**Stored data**
*-*-*
-- ==== Sys2Proof/Laws/Encoding.lean ====
section
/-! SUPPORT. The fields of a command word that was laid out field by field, and of a 16-bit value built from its bytes. -/

namespace Sys2Proof.Machine

section
variable (op : BitVec 4) (all : Bool) (id addr : Byte) (data : Word16)

@[simp] theorem fieldOp_commandWord : fieldOp (commandWord op all id addr data) = op := by
  apply BitVec.eq_of_getLsbD_eq
  intro i hi
  simp only [fieldOp, commandWord, BitVec.getLsbD_extractLsb', hi, BitVec.getLsbD_append, decide_true, Bool.true_and]
  interval_cases i <;> simp

@[simp] theorem fieldAll_commandWord : fieldAll (commandWord op all id addr data) = all := by
  simp only [fieldAll, commandWord, BitVec.getLsbD_append]
  simp

@[simp] theorem fieldRsv_commandWord : fieldRsv (commandWord op all id addr data) = 0 := by
  apply BitVec.eq_of_getLsbD_eq
  intro i hi
  simp only [fieldRsv, commandWord, BitVec.getLsbD_extractLsb', hi, BitVec.getLsbD_append, decide_true, Bool.true_and]
  interval_cases i <;> simp

@[simp] theorem fieldId_commandWord : fieldId (commandWord op all id addr data) = id := by
  apply BitVec.eq_of_getLsbD_eq
  intro i hi
  simp only [fieldId, commandWord, BitVec.getLsbD_extractLsb', hi, BitVec.getLsbD_append, decide_true, Bool.true_and]
  interval_cases i <;> simp

@[simp] theorem fieldAddr_commandWord : fieldAddr (commandWord op all id addr data) = addr := by
  apply BitVec.eq_of_getLsbD_eq
  intro i hi
  simp only [fieldAddr, commandWord, BitVec.getLsbD_extractLsb', hi, BitVec.getLsbD_append, decide_true, Bool.true_and]
  interval_cases i <;> simp

@[simp] theorem fieldData_commandWord : fieldData (commandWord op all id addr data) = data := by
  apply BitVec.eq_of_getLsbD_eq
  intro i hi
  simp only [fieldData, commandWord, BitVec.getLsbD_extractLsb', hi, BitVec.getLsbD_append, decide_true, Bool.true_and]
  interval_cases i <;> simp

theorem fieldDataLo_eq (w : Word40) : fieldDataLo w = lowByte (fieldData w) := by
  apply BitVec.eq_of_getLsbD_eq
  intro i hi
  simp only [fieldDataLo, lowByte, fieldData, BitVec.getLsbD_extractLsb', hi, decide_true, Bool.true_and]
  interval_cases i <;> simp

theorem fieldDataHi_eq (w : Word40) : fieldDataHi w = highByte (fieldData w) := by
  apply BitVec.eq_of_getLsbD_eq
  intro i hi
  simp only [fieldDataHi, highByte, fieldData, BitVec.getLsbD_extractLsb', hi, decide_true, Bool.true_and]
  interval_cases i <;> simp

@[simp] theorem fieldDataLo_commandWord : fieldDataLo (commandWord op all id addr data) = lowByte data := by
  simp [fieldDataLo_eq]

@[simp] theorem fieldDataHi_commandWord : fieldDataHi (commandWord op all id addr data) = highByte data := by
  simp [fieldDataHi_eq]

end

@[simp] theorem lowByte_zext16 (b : Byte) : lowByte (zext16 b) = b := by
  apply BitVec.eq_of_getLsbD_eq
  intro i hi
  simp only [lowByte, zext16, BitVec.getLsbD_extractLsb', hi, decide_true, Bool.true_and, BitVec.getLsbD_setWidth]
  interval_cases i <;> simp

@[simp] theorem highByte_zext16 (b : Byte) : highByte (zext16 b) = 0 := by
  apply BitVec.eq_of_getLsbD_eq
  intro i hi
  simp only [highByte, zext16, BitVec.getLsbD_extractLsb', hi, decide_true, Bool.true_and, BitVec.getLsbD_setWidth]
  interval_cases i <;> simp

@[simp] theorem lowByte_word16 (lo hi : Byte) : lowByte (word16 lo hi) = lo := by
  apply BitVec.eq_of_getLsbD_eq
  intro i h
  simp only [lowByte, word16, BitVec.getLsbD_extractLsb', h, decide_true, Bool.true_and, BitVec.getLsbD_append]
  interval_cases i <;> simp

@[simp] theorem highByte_word16 (lo hi : Byte) : highByte (word16 lo hi) = hi := by
  apply BitVec.eq_of_getLsbD_eq
  intro i h
  simp only [highByte, word16, BitVec.getLsbD_extractLsb', h, decide_true, Bool.true_and, BitVec.getLsbD_append]
  interval_cases i <;> simp

@[simp] theorem word16_low_high (v : Word16) : word16 (lowByte v) (highByte v) = v := by
  apply BitVec.eq_of_getLsbD_eq
  intro i h
  simp only [lowByte, highByte, word16, BitVec.getLsbD_extractLsb', BitVec.getLsbD_append]
  interval_cases i <;> simp

/-- The little-endian value as a number (spec/45_register_access_init.md R152): `lo + 256 * hi`. -/
theorem word16_toNat (lo hi : Byte) : (word16 lo hi).toNat = lo.toNat + 256 * hi.toNat := by
  have h1 := lo.isLt
  simp only [word16, BitVec.toNat_append, Nat.shiftLeft_eq]
  rw [← Nat.shiftLeft_eq, ← Nat.shiftLeft_add_eq_or_of_lt h1, Nat.shiftLeft_eq]
  omega

theorem zext16_toNat (b : Byte) : (zext16 b).toNat = b.toNat := by
  have := b.isLt
  simp only [zext16, BitVec.toNat_setWidth]
  omega

theorem zext16_lowByte {v : Word16} (h : highByte v = 0) : zext16 (lowByte v) = v := by
  conv_rhs => rw [← word16_low_high v, h]
  apply BitVec.eq_of_toNat_eq
  rw [zext16_toNat, word16_toNat]
  simp

/-- A word whose reserved bits are 0 is its fields laid out (spec/30_encoding.md R60). -/
theorem commandWord_fields {w : Word40} (h : fieldRsv w = 0) :
    commandWord (fieldOp w) (fieldAll w) (fieldId w) (fieldAddr w) (fieldData w) = w := by
  apply BitVec.eq_of_getLsbD_eq
  intro i hi
  have h32 := congrArg (fun v => v.getLsbD 0) h
  have h33 := congrArg (fun v => v.getLsbD 1) h
  have h34 := congrArg (fun v => v.getLsbD 2) h
  simp only [fieldRsv, BitVec.getLsbD_extractLsb'] at h32 h33 h34
  simp only [commandWord, fieldOp, fieldAll, fieldId, fieldAddr, fieldData, BitVec.getLsbD_extractLsb', BitVec.getLsbD_append]
  interval_cases i <;> simp_all

@[simp] theorem fieldOp_initWord (b : Word32) : fieldOp (initWord b) = opInit := by
  apply BitVec.eq_of_getLsbD_eq
  intro i hi
  simp only [fieldOp, initWord, opInit, BitVec.getLsbD_extractLsb', hi, BitVec.getLsbD_append, decide_true, Bool.true_and]
  interval_cases i <;> simp

@[simp] theorem fieldAll_initWord (b : Word32) : fieldAll (initWord b) = false := by
  simp only [fieldAll, initWord, BitVec.getLsbD_append]
  simp

@[simp] theorem fieldRsv_initWord (b : Word32) : fieldRsv (initWord b) = 0 := by
  apply BitVec.eq_of_getLsbD_eq
  intro i hi
  simp only [fieldRsv, initWord, BitVec.getLsbD_extractLsb', hi, BitVec.getLsbD_append, decide_true, Bool.true_and]
  interval_cases i <;> simp

@[simp] theorem fieldBaud_initWord (b : Word32) : fieldBaud (initWord b) = b := by
  apply BitVec.eq_of_getLsbD_eq
  intro i hi
  simp only [fieldBaud, initWord, BitVec.getLsbD_extractLsb', hi, BitVec.getLsbD_append, decide_true, Bool.true_and]
  rw [Nat.zero_add]
  simp [hi]

theorem initWord_fieldBaud {w : Word40} (hop : fieldOp w = opInit) (hall : fieldAll w = false) (hr : fieldRsv w = 0) :
    initWord (fieldBaud w) = w := by
  apply BitVec.eq_of_getLsbD_eq
  intro i hi
  have h32 := congrArg (fun v => v.getLsbD 0) hr
  have h33 := congrArg (fun v => v.getLsbD 1) hr
  have h34 := congrArg (fun v => v.getLsbD 2) hr
  have h36 := congrArg (fun v => v.getLsbD 0) hop
  have h37 := congrArg (fun v => v.getLsbD 1) hop
  have h38 := congrArg (fun v => v.getLsbD 2) hop
  have h39 := congrArg (fun v => v.getLsbD 3) hop
  simp only [fieldRsv, fieldOp, fieldAll, opInit, BitVec.getLsbD_extractLsb'] at h32 h33 h34 h36 h37 h38 h39 hall
  simp only [initWord, fieldBaud, BitVec.getLsbD_extractLsb', BitVec.getLsbD_append]
  interval_cases i <;> simp_all

end Sys2Proof.Machine
end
*-*-*
**Required action**
The lines holding the word "hall" are the answer. Find them in the entries and copy them.

**Answer box**
theorem initWord_fieldBaud {w : Word40} (hop : fieldOp w = opInit) (hall : fieldAll w = false) (hr : fieldRsv w = 0) :
  simp only [fieldRsv, fieldOp, fieldAll, opInit, BitVec.getLsbD_extractLsb'] at h32 h33 h34 h36 h37 h38 h39 hall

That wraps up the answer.